Commodity closing markets recap

Posted Mar 12, 2025 8:59 PM

GRAINS:

May corn closed down 9 1/2 cents and July corn was down 9 1/2 cents. May soybeans closed down 10 3/4 cents and July soybeans were down 10 cents. May KC wheat closed up 1 cents, May Chicago wheat was down 2 3/4 cents, May Minneapolis wheat was down 3 cents.

USDA reports can have a tendency to be what the viewer makes them, meaning if one looks hard enough the bearish trader can find bearish aspects and the bullish trader can find bullish aspects in line with their own market bias. It is then the market's job to sort out the tug of war between the two sides. Tuesday's WASDE was perhaps no better example of this, as despite fairly benign estimates from the USDA which didn't really offer any new insights to the market, corn and soy futures have plunged to double-digit losses since the release.

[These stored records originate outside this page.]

/-- STORE at a stack endpoint (R354). -/
def State.svcStore (s : State) (port : Nat) : State :=
  match s.takeOp port 2 with
  | none => s
  | some (pk, s1) =>
    let f := pk.flit.toNat
    let off := SH.addr f
    let len := 64 * SH.len f
    match s1.rxTake f with
    | (false, s2) => s2
    | (true, s2) =>
      let st := s2.accessStatus f off len false
      let s3 := if st = 0 then s2.hbmWrite off (pk.body.take len) fun i => bit (SH.poison f) (i / 64) else s2
      (s3.rxRelease (SH.stream f) (SH.sseq f)).respond f 1 0x82 st (SH.tag f) []

/-- New value of an atomic, none for a reserved AOP (R356). -/
def atomicNew (aop old a b : Nat) : Option Nat :=
  match aop with
  | 1 => some ((old + a) % 2 ^ 64)
  | 2 => some a
  | 3 => some (if old = b then a else old)
  | 4 => some (Nat.land old a)
  | 5 => some (Nat.lor old a)
  | 6 => some (Nat.xor old a)
  | _ => none

/-- ATOMIC at a stack endpoint (R356); byte 4 of the response's payload flags a poisoned old value. -/
def State.svcAtomic (s : State) (port : Nat) (errs : List HbmErr) : State :=
  match s.takeOp port 3 with
  | none => s
  | some (pk, s1) =>
    let f := pk.flit.toNat
    let off := field (SH.ctl f) 0 48
    let aop := field (SH.ctl f) 48 8
    let a := field (SH.ctl f) 64 64
    let b := field (SH.ctl f) 128 64
    let tag := field (SH.ctl f) 192 32
    match s1.rxTake f with
    | (false, s2) => s2
    | (true, s2) =>
      let st0 := s2.accessStatus f off 8 true
      let s3 := if st0 = 0 then s2.hbmRead off 8 errs {} 0 else s2
      let old := leNat (s3.hbmBytes off 8)
      let bad := s3.hbmBad off 8
      match st0, atomicNew aop old a b with
      | 0, some v =>
        let s4 := if bad then s3 else s3.hbmWrite off (leBytes 8 v) fun _ => false
        (s4.rxRelease (SH.stream f) (SH.sseq f)).respond f 1 0x83 0 (tag + b2n bad * 2 ^ 32 + old * 2 ^ 64) []
      | st, _ =>
        (s2.rxRelease (SH.stream f) (SH.sseq f)).respond f 1 0x83 (if st = 0 then 1 else st) tag []

/-! ## Completion counters and PUT (R352) -/

/-- Detail of SVC_COMPLETION_MISMATCH: the counter, COUNT, and the two totals (R360). -/
def ccntDetail (n count total other : Nat) : Nat :=
  other + n * 2 ^ 80 + count * 2 ^ 128 + total * 2 ^ 160

/-- A counter that is armed with COUNT = TOTAL becomes COMPLETE (R352). -/
def State.ccntCheck (s : State) (n : Nat) : State :=
  let o := R.svcCcntN n
  if s.fget o F.svcCcntN_STATE = 1 ∧ s.fget o F.svcCcntN_TOTAL_SET = 1 ∧
      s.fget o F.svcCcntN_COUNT = s.fget o F.svcCcntN_TOTAL then
    let s1 := s.fset o F.svcCcntN_STATE 2
    { s1 with svc := { s1.svc with interrupts := s1.svc.interrupts + 1 } }
  else s

/-- Why a counter's ledger is wrong (R514): COUNT is the ledger unit's own count of the PUTs accepted since CLEAR, and COMPLETE goes
only with COUNT = TOTAL. -/
def State.ccntBroken (s : State) (n : Nat) : Option (Nat × Nat) :=
  let o := R.svcCcntN n
  let count := s.fget o F.svcCcntN_COUNT
  let total := s.fget o F.svcCcntN_TOTAL
  let puts := tget 0 s.svc.puts n
  if count ≠ puts then some (puts, count)
  else if s.fget o F.svcCcntN_STATE = 2 ∧ count ≠ total then some (total, count)
  else none

/-- The ledger unit checks a counter as it changes (R515). -/
def State.ccntLedger (s : State) (n : Nat) : State :=
  if !s.ledgersOn then s
  else match s.ccntBroken n with
  | some (e, c) => s.ledgerFail 1 n e c
  | none => s

/-- CLEAR: the counter is IDLE, COUNT 0 and TOTAL unset, and the ledger unit counts from here (R352, R514). -/
def State.ccntClear (s : State) (n : Nat) : State :=
  let s1 := s.resetReg (R.svcCcntN n)
  { s1 with svc := { s1.svc with puts := tdel s1.svc.puts n } }

/-- The ledger unit counts a PUT accepted for a counter, to the counter's width. -/
def State.putCounted (s : State) (n : Nat) : State :=
  { s with svc := { s.svc with puts := tset 0 s.svc.puts n ((tget 0 s.svc.puts n + 1) % 2 ^ 26) } }

/-- An accepted PUT counts on its counter (R352). -/
def State.ccntArrive (s : State) (n : Nat) (last : Bool) (total : Nat) : State :=
  let o := R.svcCcntN n
  let s1 := s.fset o F.svcCcntN_COUNT (s.fget o F.svcCcntN_COUNT + 1)
  let count := s1.fget o F.svcCcntN_COUNT
  let had := s1.fget o F.svcCcntN_TOTAL_SET = 1
  let t0 := s1.fget o F.svcCcntN_TOTAL
  let s2 := if last ∧ ¬had then (s1.fset o F.svcCcntN_TOTAL total).fset o F.svcCcntN_TOTAL_SET 1
    else if last ∧ t0 ≠ total then s1.raise 0x0608 4 {} (ccntDetail n count t0 total)
    else s1
  if s2.fget o F.svcCcntN_TOTAL_SET = 1 ∧ count > s2.fget o F.svcCcntN_TOTAL then
    s2.raise 0x0608 4 {} (ccntDetail n count (s2.fget o F.svcCcntN_TOTAL) (s2.fget o F.svcCcntN_TOTAL))
  else s2.ccntCheck n

/-- The owner arms a counter (R352). -/
def State.ccntArm (s : State) (n v : Nat) : State :=
  let o := R.svcCcntN n
  if bit v 60 = false then s
  else
    let s1 := if bit v 58 then (s.fset o F.svcCcntN_TOTAL (field v 32 26)).fset o F.svcCcntN_TOTAL_SET 1 else s
    let s2 := (s1.fset o F.svcCcntN_STATE 1).fset o F.svcCcntN_ARM 1
    if s2.fget o F.svcCcntN_TOTAL_SET = 1 ∧ s2.fget o F.svcCcntN_COUNT > s2.fget o F.svcCcntN_TOTAL then
      s2.raise 0x0608 4 {} (ccntDetail n (s2.fget o F.svcCcntN_COUNT) (s2.fget o F.svcCcntN_TOTAL) (s2.fget o F.svcCcntN_TOTAL))
    else s2.ccntCheck n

It sure seems now that bullish traders who already had their confidence shaken by the late February selloff, were needing much more obviously bullish adjustments from the USDA to continue their buying spree at least in the short term. The bottom line is that the fundamental outlook for U.S. row crops is pretty much the same today as it was Tuesday morning, with the exception of perhaps wheat which did receive a more bearish forecast for old crop. It will be interesting to with all three commodities nearing long-term support points, if traders choose to shrug off Tuesday's report and search for bargain buying opportunities.

LIVESTOCK:

Upon seeing the equity markets trading higher and the continued support of stronger boxed beef prices, the live cattle complex is back in action trading higher into Wednesday's close. The timing of the market's higher climb is ideal for the cash cattle complex too as some early bids have surfaced in the South at $200, but feedlot managers aren't impressed with the packer's attempt to get cattle bought at those levels. With asking prices firm in the South at $202 plus, the board now trading higher and boxed beef prices holding strong, feedlot managers are likely going to hold out until later in the week in hopes of stronger cash prices.

The market's resistance at $278.00 didn't seem to stand a chance at holding the feeder cattle complex back Wednesday as the contracts traded $2.00 to $3.00 higher. As always when the market breaks through a critical resistance plane, it will be important to see if traders keep the market's momentum, and if they can, what they elect to do on Thursday. But so long as the market's fundamentals remain supportive, traders may be able to maintain their bullishness.

The lean hog complex traded mixed as traders aren't pleased with the fact that morning pork cutout values were lower. As the market chops merely sideways (seeming to wait for demand to perk back up) traders are pressuring the spot April contract while they let the rest of the nearby contracts trading just mildly higher.